Ontario’s Capital Markets Tribunal approved a proposed settlement with Stan Bharti, former CEO and director of Medivolve Inc., and Neil Said, who also served as CEO at one point. The two admitted to permitting the company’s breaches of securities law that followed an acquisition in 2020.

According to the OSC, when the company acquired 40% of Amino Therapeutics Inc. in 2020, it announced that the price was paid in a combination of US$2 million in cash and 15 million Medivolve common shares. 

However, the OSC alleged that it wasn’t disclosed that only five million of the shares went to Amino’s owners, and that 10 million shares would be received by other parties — including three million shares that went to Bharti (valued at $915,000) and 2.8 million shares to Said (worth $854,000) through a numbered company.

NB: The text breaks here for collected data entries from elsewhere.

-- ==== Sys2Proof/Laws/Bits.lean ====
section
/-!
SUPPORT. Fields of a word: what a field reads as after it, or another, is replaced.
-/
set_option Elab.async false
namespace Sys2Proof

/-- A field that lies in a word. -/
def Fld.ok (f : Fld) : Bool := decide (f.lo ≤ f.hi ∧ f.hi < 32)

theorem Fld.getLsbD_mask (f : Fld) (i : Nat) :
    f.mask.getLsbD i = (decide (i < 32) && (decide (f.lo ≤ i) && decide (i < f.lo + f.width))) := by
  simp only [Fld.mask, BitVec.getLsbD_shiftLeft, BitVec.getLsbD_ofNat, Nat.testBit_two_pow_sub_one]
  by_cases hi : i < 32
  · by_cases hl : f.lo ≤ i
    · have h1 : i - f.lo < 32 := by omega
      have h2 : ¬i < f.lo := by omega
      have h3 : (i - f.lo < f.width) = (i < f.lo + f.width) := by simp only [eq_iff_iff]; omega
      simp only [hi, hl, h1, h2, h3, decide_true, decide_false, Bool.not_false, Bool.true_and]
    · have h2 : i < f.lo := by omega
      simp only [hl, h2, decide_true, decide_false, Bool.not_true, Bool.and_false, Bool.false_and]
  · simp only [hi, decide_false, Bool.false_and]

theorem Fld.getLsbD_put (f : Fld) (v : Nat) (w : Word) (i : Nat) :
    (f.put v w).getLsbD i =
      (decide (i < 32) && if f.lo ≤ i ∧ i < f.lo + f.width then v.testBit (i - f.lo) else w.getLsbD i) := by
  simp only [Fld.put, BitVec.getLsbD_or, BitVec.getLsbD_and, BitVec.getLsbD_not, Fld.getLsbD_mask, BitVec.getLsbD_shiftLeft,
    BitVec.getLsbD_ofNat]
  by_cases hi : i < 32
  · by_cases h : f.lo ≤ i ∧ i < f.lo + f.width
    · have h1 : i - f.lo < 32 := by omega
      have h2 : ¬i < f.lo := by omega
      simp only [hi, h.1, h.2, h1, h2, and_self, if_true, decide_true, decide_false, Bool.not_true, Bool.not_false,
        Bool.and_false, Bool.false_or, Bool.true_and, Bool.and_true]
    · have h1 : (decide (f.lo ≤ i) && decide (i < f.lo + f.width)) = false := by
        simp only [Bool.and_eq_false_iff, decide_eq_false_iff_not]
        omega
      simp only [hi, h, h1, if_false, decide_true, Bool.and_false, Bool.not_false, Bool.or_false, Bool.true_and, Bool.and_true]
  · have h0 : w.getLsbD i = false := BitVec.getLsbD_of_ge _ _ (Nat.le_of_not_lt hi)
    simp only [hi, h0, decide_false, Bool.false_and, Bool.or_false]

theorem Fld.testBit_get (f : Fld) (w : Word) (i : Nat) :
    (f.get w).testBit i = (decide (i < f.width) && w.getLsbD (f.lo + i)) := by
  simp [Fld.get, Nat.testBit_mod_two_pow, Nat.testBit_div_two_pow, BitVec.testBit_toNat, Nat.add_comm]

/-- A field reads as what it was replaced by. -/
theorem Fld.get_put {f : Fld} (h : f.ok = true) (v : Nat) (w : Word) : f.get (f.put v w) = v % 2 ^ f.width := by
  apply Nat.eq_of_testBit_eq
  intro i
  rw [Fld.testBit_get, Nat.testBit_mod_two_pow, Fld.getLsbD_put]
  simp only [Fld.ok, decide_eq_true_eq] at h
  by_cases hi : i < f.width
  · have : f.lo + i < 32 := by simp only [Fld.width] at hi; omega
    simp [hi, this]
  · simp [hi]

/-- The lowest bit of a field that was replaced. -/
theorem Fld.bit_put {f : Fld} (h : f.ok = true) (v : Nat) (w : Word) : f.bit (f.put v w) = v.testBit 0 := by
  simp only [Fld.ok, decide_eq_true_eq] at h
  have h1 : f.lo < 32 := by omega
  have h2 : f.lo < f.lo + f.width := by simp only [Fld.width]; omega
  simp only [Fld.bit, Fld.getLsbD_put, h1, h2, Nat.le_refl, and_self, if_true, decide_true, Bool.true_and, Nat.sub_self]

/-- Two fields with no bit in common. -/
def Fld.apart (f g : Fld) : Bool := decide (f.hi < g.lo ∨ g.hi < f.lo)

/-- A field keeps its value when one apart from it is replaced. -/
theorem Fld.get_put_apart {f g : Fld} (hf : f.ok = true) (hg : g.ok = true) (h : f.apart g = true) (v : Nat) (w : Word) :
    f.get (g.put v w) = f.get w := by
  simp only [Fld.ok, Fld.apart, decide_eq_true_eq] at hf hg h
  apply Nat.eq_of_testBit_eq
  intro i
  rw [Fld.testBit_get, Fld.testBit_get, Fld.getLsbD_put]
  by_cases hi : i < f.width
  · have h1 : f.lo + i < 32 := by simp only [Fld.width] at hi; omega
    have h2 : ¬(g.lo ≤ f.lo + i ∧ f.lo + i < g.lo + g.width) := by simp only [Fld.width] at hi ⊢; omega
    simp [hi, h1, h2]
  · simp [hi]

theorem Fld.bit_put_apart {f g : Fld} (hf : f.ok = true) (hg : g.ok = true) (h : f.apart g = true) (v : Nat) (w : Word) :
    f.bit (g.put v w) = f.bit w := by
  simp only [Fld.ok, Fld.apart, decide_eq_true_eq] at hf hg h
  have h1 : f.lo < 32 := by omega
  have h2 : ¬(g.lo ≤ f.lo ∧ f.lo < g.lo + g.width) := by simp only [Fld.width]; omega
  simp only [Fld.bit, Fld.getLsbD_put, h1, h2, if_false, decide_true, Bool.true_and]

end Sys2Proof
end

As a result, the company’s disclosure contained material misstatements that breached securities rules — and, by allowing that violation, the officers themselves breached the securities law, the regulator charged. Bharti was a Medivolve director when the transaction closed, and Said was Medivolve’s CEO at the time.

In settling the case, they admitted to violating securities law and they agreed to sanctions. Bharti agreed to disgorge $915,000 and to pay a penalty of $785,000, along with $50,000 in costs, while Said agreed to a penalty of $200,000 and to disgorge $854,000, plus $46,000 in costs. Those sanctions have already been paid.

Additionally, Bharti was permanently banned from serving as a director or officer of an issuer or a registered firm, and Said was prohibited for five years.

The settlement noted that Bharti accepted responsibility for his misconduct and cooperated with the regulator.  

In approving the settlement, the tribunal said the proposed deal was “reasonable and in the public interest.”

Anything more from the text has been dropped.